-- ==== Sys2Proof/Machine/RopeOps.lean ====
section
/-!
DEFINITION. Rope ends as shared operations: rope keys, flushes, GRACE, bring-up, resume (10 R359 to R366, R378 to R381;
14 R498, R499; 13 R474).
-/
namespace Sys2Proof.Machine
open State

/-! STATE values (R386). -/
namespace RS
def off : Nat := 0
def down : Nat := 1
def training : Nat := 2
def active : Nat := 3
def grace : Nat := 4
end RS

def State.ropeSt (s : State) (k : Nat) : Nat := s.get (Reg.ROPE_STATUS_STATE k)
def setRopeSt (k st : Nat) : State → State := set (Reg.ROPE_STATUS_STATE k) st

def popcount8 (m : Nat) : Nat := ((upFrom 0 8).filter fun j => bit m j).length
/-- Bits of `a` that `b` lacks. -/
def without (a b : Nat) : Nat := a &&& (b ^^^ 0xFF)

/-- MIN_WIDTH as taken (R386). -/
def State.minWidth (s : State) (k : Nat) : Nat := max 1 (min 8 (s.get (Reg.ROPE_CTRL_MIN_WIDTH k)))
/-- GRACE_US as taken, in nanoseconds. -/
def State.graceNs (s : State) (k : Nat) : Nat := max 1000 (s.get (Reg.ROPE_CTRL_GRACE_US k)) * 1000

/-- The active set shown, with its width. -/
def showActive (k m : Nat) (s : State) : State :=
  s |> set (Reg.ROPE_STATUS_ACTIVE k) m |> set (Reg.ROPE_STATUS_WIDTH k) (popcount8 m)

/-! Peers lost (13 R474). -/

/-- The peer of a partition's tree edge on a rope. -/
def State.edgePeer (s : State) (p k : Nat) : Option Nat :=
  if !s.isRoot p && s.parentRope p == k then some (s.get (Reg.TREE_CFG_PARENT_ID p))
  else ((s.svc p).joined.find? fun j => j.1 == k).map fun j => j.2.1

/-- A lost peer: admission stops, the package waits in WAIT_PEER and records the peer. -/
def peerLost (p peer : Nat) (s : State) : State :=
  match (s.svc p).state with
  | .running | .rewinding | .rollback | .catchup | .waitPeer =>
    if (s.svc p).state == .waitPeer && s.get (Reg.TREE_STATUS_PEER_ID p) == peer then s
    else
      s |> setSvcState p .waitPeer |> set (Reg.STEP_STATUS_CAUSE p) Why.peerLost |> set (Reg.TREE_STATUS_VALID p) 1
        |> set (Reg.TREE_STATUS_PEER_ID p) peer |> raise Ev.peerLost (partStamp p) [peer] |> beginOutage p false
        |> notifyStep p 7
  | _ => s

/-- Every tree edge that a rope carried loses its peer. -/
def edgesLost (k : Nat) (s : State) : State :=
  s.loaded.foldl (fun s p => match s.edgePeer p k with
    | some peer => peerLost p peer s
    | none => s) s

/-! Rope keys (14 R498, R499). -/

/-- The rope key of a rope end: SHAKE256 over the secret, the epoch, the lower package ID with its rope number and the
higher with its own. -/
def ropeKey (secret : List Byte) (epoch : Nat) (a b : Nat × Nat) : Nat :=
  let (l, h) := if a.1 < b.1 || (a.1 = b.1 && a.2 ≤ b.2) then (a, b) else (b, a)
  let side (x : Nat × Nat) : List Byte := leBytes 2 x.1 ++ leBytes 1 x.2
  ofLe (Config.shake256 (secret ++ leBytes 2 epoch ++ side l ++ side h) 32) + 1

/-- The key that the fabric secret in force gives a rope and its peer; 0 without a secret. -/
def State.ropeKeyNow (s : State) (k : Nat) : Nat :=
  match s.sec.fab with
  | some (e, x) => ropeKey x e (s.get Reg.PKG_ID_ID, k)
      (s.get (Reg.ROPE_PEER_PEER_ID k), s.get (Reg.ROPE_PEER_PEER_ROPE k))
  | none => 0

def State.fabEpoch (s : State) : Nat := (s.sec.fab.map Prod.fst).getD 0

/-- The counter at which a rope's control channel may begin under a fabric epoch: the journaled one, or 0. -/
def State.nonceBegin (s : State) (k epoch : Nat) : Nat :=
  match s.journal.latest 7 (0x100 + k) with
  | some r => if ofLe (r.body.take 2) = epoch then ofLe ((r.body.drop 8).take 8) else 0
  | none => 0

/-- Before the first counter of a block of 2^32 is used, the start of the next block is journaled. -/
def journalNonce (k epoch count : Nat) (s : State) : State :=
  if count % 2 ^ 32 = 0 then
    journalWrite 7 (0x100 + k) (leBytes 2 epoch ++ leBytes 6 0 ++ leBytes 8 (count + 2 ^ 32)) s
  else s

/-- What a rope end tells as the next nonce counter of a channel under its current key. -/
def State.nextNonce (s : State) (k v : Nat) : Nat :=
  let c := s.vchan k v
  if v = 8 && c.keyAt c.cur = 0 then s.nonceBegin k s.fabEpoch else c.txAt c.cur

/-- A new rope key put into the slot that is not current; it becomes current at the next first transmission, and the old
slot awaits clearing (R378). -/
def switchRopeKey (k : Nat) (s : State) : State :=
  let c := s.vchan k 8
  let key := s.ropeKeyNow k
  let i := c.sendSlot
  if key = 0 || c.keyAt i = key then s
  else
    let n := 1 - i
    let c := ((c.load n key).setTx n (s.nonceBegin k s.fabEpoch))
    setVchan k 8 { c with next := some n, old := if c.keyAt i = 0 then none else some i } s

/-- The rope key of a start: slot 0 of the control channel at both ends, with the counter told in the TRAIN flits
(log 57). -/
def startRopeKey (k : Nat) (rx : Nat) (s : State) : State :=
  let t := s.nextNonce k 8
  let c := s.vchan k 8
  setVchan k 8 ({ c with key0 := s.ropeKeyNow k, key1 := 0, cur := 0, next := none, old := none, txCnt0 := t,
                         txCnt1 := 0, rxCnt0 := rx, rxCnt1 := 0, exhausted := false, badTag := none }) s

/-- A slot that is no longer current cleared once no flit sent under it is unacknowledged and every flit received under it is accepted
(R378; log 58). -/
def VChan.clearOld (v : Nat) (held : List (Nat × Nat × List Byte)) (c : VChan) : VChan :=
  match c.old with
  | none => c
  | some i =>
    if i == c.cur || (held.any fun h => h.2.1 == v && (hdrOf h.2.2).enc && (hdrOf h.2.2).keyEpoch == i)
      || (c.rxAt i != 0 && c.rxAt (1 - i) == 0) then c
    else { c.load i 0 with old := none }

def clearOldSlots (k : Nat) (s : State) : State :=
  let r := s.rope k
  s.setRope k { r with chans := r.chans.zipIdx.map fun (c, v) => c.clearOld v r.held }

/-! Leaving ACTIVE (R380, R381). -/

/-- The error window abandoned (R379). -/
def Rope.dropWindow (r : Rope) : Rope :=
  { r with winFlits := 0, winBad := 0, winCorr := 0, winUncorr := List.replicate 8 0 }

##############################

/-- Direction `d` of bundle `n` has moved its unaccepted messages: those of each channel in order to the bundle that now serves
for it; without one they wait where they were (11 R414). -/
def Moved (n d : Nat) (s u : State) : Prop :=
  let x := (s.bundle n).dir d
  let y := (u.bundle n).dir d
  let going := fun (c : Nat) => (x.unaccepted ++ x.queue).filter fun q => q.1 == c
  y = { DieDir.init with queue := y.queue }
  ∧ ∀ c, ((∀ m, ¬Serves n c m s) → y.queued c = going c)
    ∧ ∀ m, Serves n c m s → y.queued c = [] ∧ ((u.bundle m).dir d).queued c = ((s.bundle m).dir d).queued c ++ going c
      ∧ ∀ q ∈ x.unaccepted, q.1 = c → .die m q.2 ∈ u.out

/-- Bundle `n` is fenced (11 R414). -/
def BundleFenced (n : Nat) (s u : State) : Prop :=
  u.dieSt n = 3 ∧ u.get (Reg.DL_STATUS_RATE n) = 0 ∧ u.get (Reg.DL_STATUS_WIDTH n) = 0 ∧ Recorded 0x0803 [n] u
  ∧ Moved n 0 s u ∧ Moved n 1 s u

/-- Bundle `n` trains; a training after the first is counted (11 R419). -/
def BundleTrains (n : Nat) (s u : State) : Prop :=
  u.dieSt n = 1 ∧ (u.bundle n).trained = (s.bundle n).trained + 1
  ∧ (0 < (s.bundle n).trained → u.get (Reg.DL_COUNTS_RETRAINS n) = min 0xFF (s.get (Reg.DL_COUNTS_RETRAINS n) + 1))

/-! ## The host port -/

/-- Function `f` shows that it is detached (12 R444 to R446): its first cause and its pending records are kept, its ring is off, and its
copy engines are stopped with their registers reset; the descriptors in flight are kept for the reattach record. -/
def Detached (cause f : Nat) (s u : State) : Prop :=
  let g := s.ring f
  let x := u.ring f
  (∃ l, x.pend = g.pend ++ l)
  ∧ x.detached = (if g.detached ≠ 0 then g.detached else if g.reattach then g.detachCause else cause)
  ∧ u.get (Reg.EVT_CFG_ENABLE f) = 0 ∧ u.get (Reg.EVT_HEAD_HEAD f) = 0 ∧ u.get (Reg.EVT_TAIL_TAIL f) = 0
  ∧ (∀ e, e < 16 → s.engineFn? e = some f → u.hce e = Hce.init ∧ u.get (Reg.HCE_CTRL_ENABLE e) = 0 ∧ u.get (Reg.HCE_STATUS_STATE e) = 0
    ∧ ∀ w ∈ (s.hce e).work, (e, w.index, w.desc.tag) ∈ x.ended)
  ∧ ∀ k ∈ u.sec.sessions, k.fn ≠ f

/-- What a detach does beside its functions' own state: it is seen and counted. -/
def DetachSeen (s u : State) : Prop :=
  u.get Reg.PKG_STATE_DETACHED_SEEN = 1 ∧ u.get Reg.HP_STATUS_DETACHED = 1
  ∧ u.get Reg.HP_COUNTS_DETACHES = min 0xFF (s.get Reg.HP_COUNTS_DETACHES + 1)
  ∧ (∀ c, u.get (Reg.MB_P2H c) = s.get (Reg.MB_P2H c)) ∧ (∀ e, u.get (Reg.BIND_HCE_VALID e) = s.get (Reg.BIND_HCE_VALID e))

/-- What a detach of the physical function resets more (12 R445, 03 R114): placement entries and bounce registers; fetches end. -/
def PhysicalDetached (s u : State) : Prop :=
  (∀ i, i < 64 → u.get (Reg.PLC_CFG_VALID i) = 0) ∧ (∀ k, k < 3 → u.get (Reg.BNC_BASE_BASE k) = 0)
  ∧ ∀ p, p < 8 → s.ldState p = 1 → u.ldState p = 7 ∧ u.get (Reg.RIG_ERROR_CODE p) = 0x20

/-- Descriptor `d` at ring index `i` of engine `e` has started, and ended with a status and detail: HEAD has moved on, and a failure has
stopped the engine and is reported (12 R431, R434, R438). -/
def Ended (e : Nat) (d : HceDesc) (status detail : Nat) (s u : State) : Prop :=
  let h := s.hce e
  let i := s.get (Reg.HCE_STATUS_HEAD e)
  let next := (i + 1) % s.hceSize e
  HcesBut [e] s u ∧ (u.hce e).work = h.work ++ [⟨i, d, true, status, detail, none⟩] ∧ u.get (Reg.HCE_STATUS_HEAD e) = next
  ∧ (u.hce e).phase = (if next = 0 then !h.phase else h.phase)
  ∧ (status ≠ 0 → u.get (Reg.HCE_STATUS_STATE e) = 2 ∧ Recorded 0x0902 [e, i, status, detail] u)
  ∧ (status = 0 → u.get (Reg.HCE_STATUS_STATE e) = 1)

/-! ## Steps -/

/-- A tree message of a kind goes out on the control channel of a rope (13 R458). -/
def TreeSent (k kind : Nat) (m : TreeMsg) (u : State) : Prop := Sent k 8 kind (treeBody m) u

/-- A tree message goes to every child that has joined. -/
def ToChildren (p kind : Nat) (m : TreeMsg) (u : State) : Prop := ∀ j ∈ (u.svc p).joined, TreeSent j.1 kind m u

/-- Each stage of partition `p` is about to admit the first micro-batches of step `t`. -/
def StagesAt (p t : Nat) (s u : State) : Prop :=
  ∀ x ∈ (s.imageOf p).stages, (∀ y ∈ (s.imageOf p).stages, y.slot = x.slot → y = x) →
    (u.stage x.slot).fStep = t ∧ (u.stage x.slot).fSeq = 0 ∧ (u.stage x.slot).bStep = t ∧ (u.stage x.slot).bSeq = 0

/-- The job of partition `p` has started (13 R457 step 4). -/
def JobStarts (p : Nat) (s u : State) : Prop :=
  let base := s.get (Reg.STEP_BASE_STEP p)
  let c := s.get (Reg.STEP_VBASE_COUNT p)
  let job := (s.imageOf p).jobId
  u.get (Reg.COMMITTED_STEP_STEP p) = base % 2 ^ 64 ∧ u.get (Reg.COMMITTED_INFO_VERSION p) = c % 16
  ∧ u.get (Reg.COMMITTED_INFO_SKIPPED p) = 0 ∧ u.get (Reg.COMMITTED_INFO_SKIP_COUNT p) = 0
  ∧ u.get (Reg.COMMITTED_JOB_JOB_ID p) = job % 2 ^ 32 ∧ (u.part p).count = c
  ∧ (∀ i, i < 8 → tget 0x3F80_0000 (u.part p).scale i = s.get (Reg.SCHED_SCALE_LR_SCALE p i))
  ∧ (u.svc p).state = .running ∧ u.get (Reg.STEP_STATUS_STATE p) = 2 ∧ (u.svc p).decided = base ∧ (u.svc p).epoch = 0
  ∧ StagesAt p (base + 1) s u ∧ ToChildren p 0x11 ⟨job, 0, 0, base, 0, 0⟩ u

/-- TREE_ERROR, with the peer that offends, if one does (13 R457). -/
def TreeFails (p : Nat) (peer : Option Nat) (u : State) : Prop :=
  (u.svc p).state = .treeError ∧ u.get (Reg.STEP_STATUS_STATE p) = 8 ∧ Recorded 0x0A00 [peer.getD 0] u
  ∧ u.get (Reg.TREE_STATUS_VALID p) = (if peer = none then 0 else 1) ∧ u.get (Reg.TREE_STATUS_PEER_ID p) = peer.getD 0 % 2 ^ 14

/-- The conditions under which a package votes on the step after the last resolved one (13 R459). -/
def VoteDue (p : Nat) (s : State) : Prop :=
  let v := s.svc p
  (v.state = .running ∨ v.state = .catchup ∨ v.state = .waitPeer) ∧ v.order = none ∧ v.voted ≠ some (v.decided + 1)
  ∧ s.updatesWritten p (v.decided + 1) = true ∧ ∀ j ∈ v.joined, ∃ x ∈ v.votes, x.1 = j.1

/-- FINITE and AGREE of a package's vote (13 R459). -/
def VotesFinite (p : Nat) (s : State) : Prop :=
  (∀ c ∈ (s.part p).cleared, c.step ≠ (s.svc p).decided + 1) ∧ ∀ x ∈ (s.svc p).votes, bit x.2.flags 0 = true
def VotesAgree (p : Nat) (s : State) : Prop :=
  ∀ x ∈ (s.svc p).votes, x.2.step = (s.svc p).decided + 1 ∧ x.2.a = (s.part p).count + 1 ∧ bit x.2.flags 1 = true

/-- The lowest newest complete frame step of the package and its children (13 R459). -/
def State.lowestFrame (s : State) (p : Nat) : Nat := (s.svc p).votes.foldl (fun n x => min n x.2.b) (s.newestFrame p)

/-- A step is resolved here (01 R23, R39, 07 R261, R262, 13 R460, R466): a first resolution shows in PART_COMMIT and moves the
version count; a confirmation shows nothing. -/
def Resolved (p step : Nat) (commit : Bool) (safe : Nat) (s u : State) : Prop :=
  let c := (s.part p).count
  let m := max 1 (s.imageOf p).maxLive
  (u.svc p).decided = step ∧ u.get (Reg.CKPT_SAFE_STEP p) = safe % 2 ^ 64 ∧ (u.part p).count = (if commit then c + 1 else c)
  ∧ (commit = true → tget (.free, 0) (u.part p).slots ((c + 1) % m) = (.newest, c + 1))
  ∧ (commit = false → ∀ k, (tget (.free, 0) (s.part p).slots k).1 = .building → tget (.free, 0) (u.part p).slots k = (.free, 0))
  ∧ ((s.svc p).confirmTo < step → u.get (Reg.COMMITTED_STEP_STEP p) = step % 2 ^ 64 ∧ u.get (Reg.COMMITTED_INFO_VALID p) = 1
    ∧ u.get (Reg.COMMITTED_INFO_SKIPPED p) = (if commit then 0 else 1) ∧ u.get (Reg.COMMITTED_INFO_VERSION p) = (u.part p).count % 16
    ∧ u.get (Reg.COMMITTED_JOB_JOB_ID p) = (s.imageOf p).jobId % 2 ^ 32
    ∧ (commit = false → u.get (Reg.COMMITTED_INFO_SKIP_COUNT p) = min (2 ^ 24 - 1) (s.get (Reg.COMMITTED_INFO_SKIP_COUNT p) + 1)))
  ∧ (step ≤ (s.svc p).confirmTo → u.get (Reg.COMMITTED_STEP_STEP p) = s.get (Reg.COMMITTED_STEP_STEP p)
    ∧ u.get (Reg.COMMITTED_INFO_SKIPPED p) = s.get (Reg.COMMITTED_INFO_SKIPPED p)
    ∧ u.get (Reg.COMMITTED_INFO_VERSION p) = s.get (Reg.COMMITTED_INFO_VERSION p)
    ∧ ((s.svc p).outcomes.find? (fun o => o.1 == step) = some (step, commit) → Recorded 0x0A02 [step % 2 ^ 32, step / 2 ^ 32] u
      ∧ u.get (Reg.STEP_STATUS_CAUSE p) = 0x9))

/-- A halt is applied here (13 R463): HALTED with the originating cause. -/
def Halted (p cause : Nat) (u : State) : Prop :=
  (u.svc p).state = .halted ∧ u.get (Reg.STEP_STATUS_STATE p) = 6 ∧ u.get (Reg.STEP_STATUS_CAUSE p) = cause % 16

##############################

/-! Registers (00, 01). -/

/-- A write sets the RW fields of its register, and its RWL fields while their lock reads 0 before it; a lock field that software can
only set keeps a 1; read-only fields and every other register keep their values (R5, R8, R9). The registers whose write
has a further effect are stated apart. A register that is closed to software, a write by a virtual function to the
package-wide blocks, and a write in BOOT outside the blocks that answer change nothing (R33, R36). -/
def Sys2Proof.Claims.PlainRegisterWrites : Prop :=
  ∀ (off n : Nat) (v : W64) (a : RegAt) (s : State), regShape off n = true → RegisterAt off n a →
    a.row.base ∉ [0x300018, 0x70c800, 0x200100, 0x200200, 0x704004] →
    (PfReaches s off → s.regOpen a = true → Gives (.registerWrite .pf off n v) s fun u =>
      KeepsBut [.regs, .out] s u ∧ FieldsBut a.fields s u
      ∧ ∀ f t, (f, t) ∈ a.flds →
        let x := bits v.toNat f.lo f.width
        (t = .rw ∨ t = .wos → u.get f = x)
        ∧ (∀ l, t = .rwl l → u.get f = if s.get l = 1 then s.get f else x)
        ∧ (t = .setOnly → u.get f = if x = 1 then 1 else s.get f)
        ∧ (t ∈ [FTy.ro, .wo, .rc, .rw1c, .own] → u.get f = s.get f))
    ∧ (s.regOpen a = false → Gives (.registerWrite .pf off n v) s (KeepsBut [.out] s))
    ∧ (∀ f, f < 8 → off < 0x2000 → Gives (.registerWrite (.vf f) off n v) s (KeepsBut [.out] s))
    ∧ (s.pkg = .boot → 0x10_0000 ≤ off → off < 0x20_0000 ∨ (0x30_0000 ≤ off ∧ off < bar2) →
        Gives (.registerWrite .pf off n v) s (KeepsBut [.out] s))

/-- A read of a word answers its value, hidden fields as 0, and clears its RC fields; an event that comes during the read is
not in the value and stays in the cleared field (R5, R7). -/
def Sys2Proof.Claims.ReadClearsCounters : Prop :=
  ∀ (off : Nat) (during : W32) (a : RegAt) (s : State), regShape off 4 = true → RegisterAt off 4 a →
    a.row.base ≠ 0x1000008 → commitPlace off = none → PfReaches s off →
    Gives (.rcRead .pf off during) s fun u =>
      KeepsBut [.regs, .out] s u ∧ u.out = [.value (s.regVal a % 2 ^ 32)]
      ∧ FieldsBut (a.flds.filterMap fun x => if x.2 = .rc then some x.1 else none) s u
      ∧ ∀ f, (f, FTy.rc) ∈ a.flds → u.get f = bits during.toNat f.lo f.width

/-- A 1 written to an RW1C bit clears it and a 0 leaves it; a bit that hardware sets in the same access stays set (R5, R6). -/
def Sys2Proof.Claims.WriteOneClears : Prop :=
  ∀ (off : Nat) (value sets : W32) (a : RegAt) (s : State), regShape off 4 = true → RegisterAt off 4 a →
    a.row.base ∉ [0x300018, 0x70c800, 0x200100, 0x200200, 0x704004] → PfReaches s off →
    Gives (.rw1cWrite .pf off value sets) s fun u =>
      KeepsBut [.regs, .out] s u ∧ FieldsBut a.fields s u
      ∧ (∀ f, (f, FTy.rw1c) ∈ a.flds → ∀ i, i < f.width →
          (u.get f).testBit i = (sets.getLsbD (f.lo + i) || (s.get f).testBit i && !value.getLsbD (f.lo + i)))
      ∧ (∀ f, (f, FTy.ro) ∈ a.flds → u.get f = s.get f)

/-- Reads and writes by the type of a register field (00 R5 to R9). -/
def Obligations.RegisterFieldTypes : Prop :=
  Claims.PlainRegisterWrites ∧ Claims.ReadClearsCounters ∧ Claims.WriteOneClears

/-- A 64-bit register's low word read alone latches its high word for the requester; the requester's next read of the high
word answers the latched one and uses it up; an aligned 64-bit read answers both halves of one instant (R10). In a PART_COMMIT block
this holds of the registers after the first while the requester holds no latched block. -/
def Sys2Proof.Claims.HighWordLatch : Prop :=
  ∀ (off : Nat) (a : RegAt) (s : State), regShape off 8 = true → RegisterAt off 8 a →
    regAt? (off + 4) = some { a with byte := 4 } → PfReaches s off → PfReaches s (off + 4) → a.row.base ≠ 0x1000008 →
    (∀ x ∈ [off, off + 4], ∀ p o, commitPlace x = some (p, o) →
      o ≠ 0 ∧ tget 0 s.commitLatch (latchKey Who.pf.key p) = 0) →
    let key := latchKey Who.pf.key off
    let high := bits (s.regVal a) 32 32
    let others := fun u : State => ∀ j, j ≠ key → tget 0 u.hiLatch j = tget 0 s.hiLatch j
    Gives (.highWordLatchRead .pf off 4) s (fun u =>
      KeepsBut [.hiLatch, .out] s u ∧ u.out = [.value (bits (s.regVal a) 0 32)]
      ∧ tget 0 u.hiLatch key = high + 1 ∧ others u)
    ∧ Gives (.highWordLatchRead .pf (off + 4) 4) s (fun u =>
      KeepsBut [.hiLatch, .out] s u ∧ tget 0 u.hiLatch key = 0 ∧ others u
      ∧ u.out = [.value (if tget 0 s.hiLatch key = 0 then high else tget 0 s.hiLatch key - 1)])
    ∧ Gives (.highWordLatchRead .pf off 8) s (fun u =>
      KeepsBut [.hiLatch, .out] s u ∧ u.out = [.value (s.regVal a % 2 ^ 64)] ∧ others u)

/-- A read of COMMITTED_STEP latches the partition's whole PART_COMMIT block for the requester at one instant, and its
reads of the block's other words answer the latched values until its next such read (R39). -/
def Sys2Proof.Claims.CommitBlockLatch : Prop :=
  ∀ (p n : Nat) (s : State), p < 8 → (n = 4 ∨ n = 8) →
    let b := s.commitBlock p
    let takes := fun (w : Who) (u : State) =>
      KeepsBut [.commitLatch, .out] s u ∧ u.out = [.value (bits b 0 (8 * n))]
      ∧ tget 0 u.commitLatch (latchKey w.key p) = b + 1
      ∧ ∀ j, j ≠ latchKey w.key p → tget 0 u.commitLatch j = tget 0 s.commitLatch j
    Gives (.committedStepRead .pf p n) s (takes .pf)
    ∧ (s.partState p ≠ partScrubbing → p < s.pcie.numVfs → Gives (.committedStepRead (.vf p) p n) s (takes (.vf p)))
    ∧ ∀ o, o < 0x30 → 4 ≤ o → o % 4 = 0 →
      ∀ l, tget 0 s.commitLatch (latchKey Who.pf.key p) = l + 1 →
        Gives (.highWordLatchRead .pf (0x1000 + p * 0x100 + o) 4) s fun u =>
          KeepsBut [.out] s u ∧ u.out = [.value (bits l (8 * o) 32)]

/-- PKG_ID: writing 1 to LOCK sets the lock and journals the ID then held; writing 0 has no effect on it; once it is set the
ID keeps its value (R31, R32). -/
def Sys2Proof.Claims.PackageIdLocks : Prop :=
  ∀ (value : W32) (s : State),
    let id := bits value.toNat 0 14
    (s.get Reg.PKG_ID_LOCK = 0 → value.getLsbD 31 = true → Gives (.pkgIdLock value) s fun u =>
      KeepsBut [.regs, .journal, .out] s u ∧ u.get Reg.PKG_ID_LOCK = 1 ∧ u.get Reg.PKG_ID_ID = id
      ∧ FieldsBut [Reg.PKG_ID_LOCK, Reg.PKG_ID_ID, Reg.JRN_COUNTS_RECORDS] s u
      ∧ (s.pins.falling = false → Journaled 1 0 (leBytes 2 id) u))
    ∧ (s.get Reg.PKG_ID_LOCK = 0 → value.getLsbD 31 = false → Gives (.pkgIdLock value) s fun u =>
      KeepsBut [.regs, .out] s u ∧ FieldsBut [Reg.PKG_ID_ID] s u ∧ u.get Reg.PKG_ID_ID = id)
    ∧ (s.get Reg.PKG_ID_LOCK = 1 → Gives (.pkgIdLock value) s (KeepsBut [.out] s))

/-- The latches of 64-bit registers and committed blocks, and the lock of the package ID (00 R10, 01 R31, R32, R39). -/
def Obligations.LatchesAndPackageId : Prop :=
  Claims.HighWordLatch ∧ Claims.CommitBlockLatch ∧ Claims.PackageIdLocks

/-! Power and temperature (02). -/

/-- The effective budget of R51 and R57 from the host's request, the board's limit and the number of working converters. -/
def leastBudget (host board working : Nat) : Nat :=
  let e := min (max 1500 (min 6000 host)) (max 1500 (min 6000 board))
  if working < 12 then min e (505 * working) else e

##############################

• **TASK STATEMENT**:
Please transcribe exactly the lines above from the line that has "peer.getD 0 % 2 ^ 14" up to and including the line that has "let v := s.svc p"; no other line belongs in the answer.

• **TASK RESPONSE**:
  ∧ u.get (Reg.TREE_STATUS_VALID p) = (if peer = none then 0 else 1) ∧ u.get (Reg.TREE_STATUS_PEER_ID p) = peer.getD 0 % 2 ^ 14

/-- The conditions under which a package votes on the step after the last resolved one (13 R459). -/
def VoteDue (p : Nat) (s : State) : Prop :=
  let v := s.svc p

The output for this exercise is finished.